··· EXERCISE MATERIALS

/-- An entry is valid against both sets (R239). -/
def entryOk (old new : Prog) (e : CarryEntry) : Bool :=
  let place := fun (p : Prog) (t : Nat) => (p.tasks.find? (fun d => d.task == t)).map (·.place)
  -- data of a single-lane task stays on its lane
  let stays := decide (place old e.oldTask = some 0) || decide (place old e.oldTask = place new e.newTask)
  decide (e.area ≤ 1) && decide (1 ≤ e.elems) && decide (e.elems ≤ 65536) && convOk e
    && (place old e.oldTask).isSome && (place new e.newTask).isSome && stays && e.rsvOk
    && decide (e.oldOff + e.elems * oldSize e ≤ areaSize old e.oldTask e.area)
    && decide (e.newOff + e.elems * newSize e ≤ areaSize new e.newTask e.area)

/-- Two entries write overlapping bytes. -/
def entriesOverlap : List CarryEntry → Bool
  | [] => false
  | e :: es => es.any (fun f => decide (e.newTask = f.newTask) && decide (e.area = f.area)
      && decide (e.newOff < f.newOff + f.elems * newSize f) && decide (f.newOff < e.newOff + e.elems * newSize e))
    || entriesOverlap es

/-- t_carry in ns on a lane: 2 µs + 0.01 µs · E + B/4 800 µs, rounded up (R237). -/
def carryNs (new : Prog) (es : List CarryEntry) (l : LaneId) : Nat :=
  let mine := es.filter (fun e => new.tasks.any (fun d => d.task == e.newTask && d.onLane l))
  let b := (mine.map (fun e => e.elems * newSize e)).sum
  2000 + 10 * mine.length + (5 * b + 23) / 24

/-- X of R241; 0 where the share is less than 1. -/
def rewriteShare (p : Prog) (i t : Nat) : Nat :=
  let w := commitBlocks p i
  min (240 - w) ((i * t - 115000) / 1250 - w)

/-- The header of a map: COUNT 0 to 65 535, reserved bytes 0, and as many entries as the section holds (R239). -/
def carryHeaderOk (m : List Byte) : Bool :=
  decide (leAt m 16 4 ≤ 65535) && (slice m 20 12).all (· = 0) && decide (m.length = 32 + 24 * leAt m 16 4)

/-- Bytes that a set needs in lane memory: code and constant data, and the regions of its tasks. -/
def setBytes (p : Prog) : Nat :=
  p.code + (p.tasks.map (fun d => d.statePlain + d.stateEnc + d.outBytes + d.stack + d.insec)).sum

/-- Checks of a program image for staging on lane `l`: the first that fails (R234, R238). -/
def State.stageCode (s : State) (l : LaneId) (b : List Byte) : Nat :=
  let old := (s.lane l).prog
  let new := parseProg l b
  let es := carryEntries new.carry
  let adm := s.admissionCode l b
  let i := s.obj 0x1150 2
  if adm = 1 then 3
  else if adm = 2 then 4
  else if adm = 3 then 5
  else if adm = 4 then 6
  else if adm ≠ 0 then 9
  else if new.carry = [] || padTo 16 (new.carry.take 16) ≠ padTo 16 old.id then 10
  else if !carryHeaderOk new.carry || !es.all (entryOk old new) || entriesOverlap es
      || decide (safeClasses new ≠ safeClasses old) then 11
  else if 70000 + (s.endA l - 20000) < carryNs new es l || rewriteShare new i s.period < 1 then 12
  else if 2 ^ 32 < setBytes old + setBytes new then 13
  else 0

······

■ BRIEF: Please transcribe the data exactly from its first line. End with the line that contains "decide (e.area ≤".

■ SOLUTION FOR THIS TASK:
/-- An entry is valid against both sets (R239). -/
def entryOk (old new : Prog) (e : CarryEntry) : Bool :=
  let place := fun (p : Prog) (t : Nat) => (p.tasks.find? (fun d => d.task == t)).map (·.place)
  -- data of a single-lane task stays on its lane
  let stays := decide (place old e.oldTask = some 0) || decide (place old e.oldTask = place new e.newTask)
  decide (e.area ≤ 1) && decide (1 ≤ e.elems) && decide (e.elems ≤ 65536) && convOk e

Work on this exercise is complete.